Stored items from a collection
-- ==== Sys2Proof/Laws/Bytes.lean ====
section
/-! SUPPORT. Sys2Proof/Laws/Bytes.lean: lengths and positions of bit and byte strings, and splitting at the first NL. -/

namespace Sys2Proof.Machine

@[simp] theorem byteBits_length (x : Byte) : (byteBits x).length = 8 := rfl

@[simp] theorem bytesToBits_nil : bytesToBits [] = [] := rfl

@[simp] theorem bytesToBits_cons (x : Byte) (b : ByteStr) : bytesToBits (x :: b) = byteBits x ++ bytesToBits b := rfl

@[simp] theorem bytesToBits_length (b : ByteStr) : (bytesToBits b).length = 8 * b.length := by
  induction b with
  | nil => rfl
  | cons x b ih => simp [ih]; omega

/-- Bit `k` of a byte's bits is its bit `7 − k` (R10). -/
theorem byteBits_getElem? (x : Byte) {k : Nat} (h : k < 8) : (byteBits x)[k]? = some (x.getLsbD (7 - k)) := by
  match k, h with
  | 0, _ | 1, _ | 2, _ | 3, _ | 4, _ | 5, _ | 6, _ | 7, _ => rfl

@[simp] theorem bitsToBytes_nil : bitsToBytes [] = [] := rfl

/-- A byte's bits followed by others give back the byte. -/
theorem bitsToBytes_byteBits_append (x : Byte) (v : BitStr) : bitsToBytes (byteBits x ++ v) =
    byteOfBits (x.getLsbD 7) (x.getLsbD 6) (x.getLsbD 5) (x.getLsbD 4) (x.getLsbD 3) (x.getLsbD 2) (x.getLsbD 1)
      (x.getLsbD 0) :: bitsToBytes v := rfl

theorem bitsToBytes_length : ∀ v : BitStr, (bitsToBytes v).length = v.length / 8
  | b7 :: b6 :: b5 :: b4 :: b3 :: b2 :: b1 :: b0 :: rest => by
    simp only [bitsToBytes, List.length_cons, bitsToBytes_length rest]; omega
  | [] | [_] | [_, _] | [_, _, _] | [_, _, _, _] | [_, _, _, _, _] | [_, _, _, _, _, _] | [_, _, _, _, _, _, _] => by simp [bitsToBytes]

/-- A byte built from eight bits has these bits (R131). -/
theorem byteBits_byteOfBits (b7 b6 b5 b4 b3 b2 b1 b0 : Bool) :
    byteBits (byteOfBits b7 b6 b5 b4 b3 b2 b1 b0) = [b7, b6, b5, b4, b3, b2, b1, b0] := by
  revert b7 b6 b5 b4 b3 b2 b1 b0; decide

/-- The bits of the bytes of whole groups of eight bits (R133). -/
theorem bytesToBits_bitsToBytes : ∀ v : BitStr, v.length % 8 = 0 → bytesToBits (bitsToBytes v) = v
  | b7 :: b6 :: b5 :: b4 :: b3 :: b2 :: b1 :: b0 :: rest => fun h => by
    simp only [List.length_cons] at h
    simp only [bitsToBytes, bytesToBits_cons, byteBits_byteOfBits, bytesToBits_bitsToBytes rest (by omega),
      List.cons_append, List.nil_append]
  | [] => fun _ => rfl
  | [_] | [_, _] | [_, _, _] | [_, _, _, _] | [_, _, _, _, _] | [_, _, _, _, _, _] | [_, _, _, _, _, _, _] => fun h => by
    simp at h

/-- Flipping bits inverts the bits of the set and no other (R12). -/
theorem bytesToBits_flipBits (s : ByteStr) (P : Nat → Bool) :
    bytesToBits (flipBits s P) = (bytesToBits s).mapIdx fun k x => if P k then !x else x :=
  bytesToBits_bitsToBytes _ (by simp)

/-- Flipping bits keeps the length (R12). -/
@[simp] theorem flipBits_length (s : ByteStr) (P : Nat → Bool) : (flipBits s P).length = s.length := by
  simp [flipBits, bitsToBytes_length]

/-- Splitting at the first NL cuts the string there (R90, R183). -/
theorem splitNl_eq_some {p h pay : ByteStr} (e : splitNl p = some (h, pay)) : nl ∉ h ∧ p = h ++ nl :: pay := by
  induction p generalizing h with
  | nil => simp [splitNl] at e
  | cons x xs ih =>
    simp only [splitNl] at e
    split at e
    · rename_i hx; simp only [Option.some.injEq, Prod.mk.injEq] at e; obtain ⟨rfl, rfl⟩ := e; simp [hx]
    · rename_i hx
      cases hs : splitNl xs with
      | none => simp [hs] at e
      | some r =>
        simp only [hs, Option.map_some, Option.some.injEq, Prod.mk.injEq] at e
        obtain ⟨rfl, rfl⟩ := e
        obtain ⟨h1, h2⟩ := ih (h := r.1) hs
        refine ⟨?_, by rw [h2]; rfl⟩
        simp only [List.mem_cons, not_or]; exact ⟨fun h => hx h.symm, h1⟩

/-- A header without NL, NL and a payload split into that header and payload. -/
theorem splitNl_append {h pay : ByteStr} (hh : nl ∉ h) : splitNl (h ++ nl :: pay) = some (h, pay) := by
  induction h with
  | nil => simp [splitNl]
  | cons x xs ih =>
    simp only [List.mem_cons, not_or] at hh
    have hx : ¬ x = nl := fun e => hh.1 e.symm
    simp [splitNl, hx, ih hh.2]

/-- A string does not split exactly when it has no NL. -/
theorem splitNl_eq_none {p : ByteStr} : splitNl p = none ↔ nl ∉ p := by
  induction p with
  | nil => simp [splitNl]
  | cons x xs ih =>
    simp only [splitNl, List.mem_cons, not_or]
    split
    · rename_i hx; simp [hx]
    · rename_i hx; simp only [Option.map_eq_none_iff, ih]; exact ⟨fun h => ⟨fun e => hx e.symm, h⟩, fun h => h.2⟩

end Sys2Proof.Machine
end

◆ Task instructions
Return the entries above word for word.

◆ Solution to this exercise
-- ==== Sys2Proof/Laws/Bytes.lean ====
section
/-! SUPPORT. Sys2Proof/Laws/Bytes.lean: lengths and positions of bit and byte strings, and splitting at the first NL. -/

namespace Sys2Proof.Machine

@[simp] theorem byteBits_length (x : Byte) : (byteBits x).length = 8 := rfl

@[simp] theorem bytesToBits_nil : bytesToBits [] = [] := rfl

@[simp] theorem bytesToBits_cons (x : Byte) (b : ByteStr) : bytesToBits (x :: b) = byteBits x ++ bytesToBits b := rfl

@[simp] theorem bytesToBits_length (b : ByteStr) : (bytesToBits b).length = 8 * b.length := by
  induction b with
  | nil => rfl
  | cons x b ih => simp [ih]; omega

/-- Bit `k` of a byte's bits is its bit `7 − k` (R10). -/
theorem byteBits_getElem? (x : Byte) {k : Nat} (h : k < 8) : (byteBits x)[k]? = some (x.getLsbD (7 - k)) := by
  match k, h with
  | 0, _ | 1, _ | 2, _ | 3, _ | 4, _ | 5, _ | 6, _ | 7, _ => rfl

@[simp] theorem bitsToBytes_nil : bitsToBytes [] = [] := rfl

/-- A byte's bits followed by others give back the byte. -/
theorem bitsToBytes_byteBits_append (x : Byte) (v : BitStr) : bitsToBytes (byteBits x ++ v) =
    byteOfBits (x.getLsbD 7) (x.getLsbD 6) (x.getLsbD 5) (x.getLsbD 4) (x.getLsbD 3) (x.getLsbD 2) (x.getLsbD 1)
      (x.getLsbD 0) :: bitsToBytes v := rfl

theorem bitsToBytes_length : ∀ v : BitStr, (bitsToBytes v).length = v.length / 8
  | b7 :: b6 :: b5 :: b4 :: b3 :: b2 :: b1 :: b0 :: rest => by
    simp only [bitsToBytes, List.length_cons, bitsToBytes_length rest]; omega
  | [] | [_] | [_, _] | [_, _, _] | [_, _, _, _] | [_, _, _, _, _] | [_, _, _, _, _, _] | [_, _, _, _, _, _, _] => by simp [bitsToBytes]

/-- A byte built from eight bits has these bits (R131). -/
theorem byteBits_byteOfBits (b7 b6 b5 b4 b3 b2 b1 b0 : Bool) :
    byteBits (byteOfBits b7 b6 b5 b4 b3 b2 b1 b0) = [b7, b6, b5, b4, b3, b2, b1, b0] := by
  revert b7 b6 b5 b4 b3 b2 b1 b0; decide

/-- The bits of the bytes of whole groups of eight bits (R133). -/
theorem bytesToBits_bitsToBytes : ∀ v : BitStr, v.length % 8 = 0 → bytesToBits (bitsToBytes v) = v
  | b7 :: b6 :: b5 :: b4 :: b3 :: b2 :: b1 :: b0 :: rest => fun h => by
    simp only [List.length_cons] at h
    simp only [bitsToBytes, bytesToBits_cons, byteBits_byteOfBits, bytesToBits_bitsToBytes rest (by omega),
      List.cons_append, List.nil_append]
  | [] => fun _ => rfl
  | [_] | [_, _] | [_, _, _] | [_, _, _, _] | [_, _, _, _, _] | [_, _, _, _, _, _] | [_, _, _, _, _, _, _] => fun h => by
    simp at h

/-- Flipping bits inverts the bits of the set and no other (R12). -/
theorem bytesToBits_flipBits (s : ByteStr) (P : Nat → Bool) :
    bytesToBits (flipBits s P) = (bytesToBits s).mapIdx fun k x => if P k then !x else x :=
  bytesToBits_bitsToBytes _ (by simp)

/-- Flipping bits keeps the length (R12). -/
@[simp] theorem flipBits_length (s : ByteStr) (P : Nat → Bool) : (flipBits s P).length = s.length := by
  simp [flipBits, bitsToBytes_length]

/-- Splitting at the first NL cuts the string there (R90, R183). -/
theorem splitNl_eq_some {p h pay : ByteStr} (e : splitNl p = some (h, pay)) : nl ∉ h ∧ p = h ++ nl :: pay := by
  induction p generalizing h with
  | nil => simp [splitNl] at e
  | cons x xs ih =>
    simp only [splitNl] at e
    split at e
    · rename_i hx; simp only [Option.some.injEq, Prod.mk.injEq] at e; obtain ⟨rfl, rfl⟩ := e; simp [hx]
    · rename_i hx
      cases hs : splitNl xs with
      | none => simp [hs] at e
      | some r =>
        simp only [hs, Option.map_some, Option.some.injEq, Prod.mk.injEq] at e
        obtain ⟨rfl, rfl⟩ := e
        obtain ⟨h1, h2⟩ := ih (h := r.1) hs
        refine ⟨?_, by rw [h2]; rfl⟩
        simp only [List.mem_cons, not_or]; exact ⟨fun h => hx h.symm, h1⟩

/-- A header without NL, NL and a payload split into that header and payload. -/
theorem splitNl_append {h pay : ByteStr} (hh : nl ∉ h) : splitNl (h ++ nl :: pay) = some (h, pay) := by
  induction h with
  | nil => simp [splitNl]
  | cons x xs ih =>
    simp only [List.mem_cons, not_or] at hh
    have hx : ¬ x = nl := fun e => hh.1 e.symm
    simp [splitNl, hx, ih hh.2]

/-- A string does not split exactly when it has no NL. -/
theorem splitNl_eq_none {p : ByteStr} : splitNl p = none ↔ nl ∉ p := by
  induction p with
  | nil => simp [splitNl]
  | cons x xs ih =>
    simp only [splitNl, List.mem_cons, not_or]
    split
    · rename_i hx; simp [hx]
    · rename_i hx; simp only [Option.map_eq_none_iff, ih]; exact ⟨fun h => ⟨fun e => hx e.symm, h⟩, fun h => h.2⟩

end Sys2Proof.Machine
end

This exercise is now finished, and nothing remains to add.